Errahim ism-i şerifinin ifade ettiği rahmet ise, Rahman’ın lütfu olan rahmeti iyiye kullanarak çalışanlara bir mükafat olmak üzere verilen rahmettir ki, en az bire ondur. Mesela Kur'an okumak böyledir, en azından bir harfine on hasene verilir. İhlas suresini üç defa okumak bir hatim sevabıdır. Çalışanın ihlasına göre Allah’ın hudutsuz, hesapsız mükafatları vardır. Öyle ki bir insan burada cennette gül dikebilir. Çalışanlarla çalışmayanlar aynı muameleyi görmeyeceklerdir.

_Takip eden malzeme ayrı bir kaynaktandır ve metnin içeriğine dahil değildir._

/-- After the acceptance of a word with the engine's turn the event behind it, the command step is next. -/
theorem engineNext_accepted (s : State) (w : Word) (later : List PortEvent) :
    engineNext (((s.withPort (.engineTurn :: later)).accept w).answer .written)
      (((s.withPort later).accept w).answer .written) :=
  ⟨rfl, .inr ⟨later, rfl, rfl⟩⟩

section Launch

variable {s t : State} {w : Word} {rest : List PortEvent}

/-- The first step of a launch is the acceptance of its word. -/
theorem step_launch (h : Launch s w rest) : step s = .next (((s.withPort rest).accept w).answer .written) := by
  obtain ⟨⟨hp, hheld⟩, hport, -⟩ := h
  exact commandWordAccepted s w rest hp ⟨hport, fun _ => hheld⟩

/-- The last step of a run from a launch is the command step of the launched word, on the arguments and the DMEM of the launch. -/
theorem runEnds_commandStep {n : Nat} (h : Launch s w rest) (he : RunEnds s n t) :
    ∃ s', s'.snap = { cmd := w, args := s.args } ∧ s'.dmem = s.dmem ∧ commandStep s' = .next t := by
  obtain ⟨hn, hrun, ht, hway⟩ := he
  obtain ⟨k, rfl⟩ : ∃ k, n = k + 1 := ⟨n - 1, by omega⟩
  have hstep := step_launch h
  rw [run_next k hstep] at hrun
  exact run_busy_ends rfl hrun ht fun j v hj hv => hway (j + 1) v (by omega) (by omega) ((run_next j hstep).trans hv)

end Launch

end Sys2Proof.Machine
end

section
/-! The statements of 70_reset_and_hazards.md, settled. -/

namespace Sys2Proof.Machine

open Sys2Proof.Safety

/-- Settles O4: the values at reset are literals, and asserting the reset input is power-on reset. -/
theorem resetStateValues : Obligations.ResetStateValues := by
  unfold Obligations.ResetStateValues
  refine ⟨fun r => by cases r <;> rfl, rfl, rfl, readByte_nil, fun s => ?_⟩
  rw [platformAsserts_resetSource]
  exact ⟨readReg_powerOnReset s, powerOnReset_phase s, rfl, powerOnReset_held s, readByte_nil⟩

/-- Settles O5: at reset DMEM is empty, nothing is held and no error is reported. -/
theorem invariantAtReset : Obligations.InvariantAtReset := inv_reset

/-- Settles O13: a write to an argument register is an update of the argument registers, and `exec` commutes with one. -/
theorem runningCommandIgnoresArgumentRegisters : Obligations.RunningCommandIgnoresArgumentRegisters := by
  unfold Obligations.RunningCommandIgnoresArgumentRegisters
  refine ⟨fun r hr s v rest _ h => ?_, exec_withArgs⟩
  rw [registerOffset_eq] at h
  rw [step_named_write h, writeReg_argument _ hr]
  exact ⟨_, rfl⟩

/-- Settles O21: the access is well formed, and a run of bytes with an unwritten one has no value. -/
theorem unwrittenHostReadFaults : Obligations.UnwrittenHostReadFaults := by
  unfold Obligations.UnwrittenHostReadFaults
  intro s a w x rest hp hw ha hlt h
  exact step_dmem_read_unwritten hp (dmemAccessOk_of hw ha) hlt h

Bu ism-i şerifin hükmüne göre, fikri teşebbüs Müslümanlar için en umumi ve en tabi bir haslet olması gerekir.
Rahman, Errahim ism-i şeriflerinin zevkini duyan gönüllere yeis ve ümitsizlik giremez. Ne kadar darlık ve ızdırap içine düşerse düşsün Allah’ın mutlaka onu selamete çıkaracağından emindir. Katiyetle bilir ki, o merhametlilerin en merhametlisi, kerimlerin en kerimidir.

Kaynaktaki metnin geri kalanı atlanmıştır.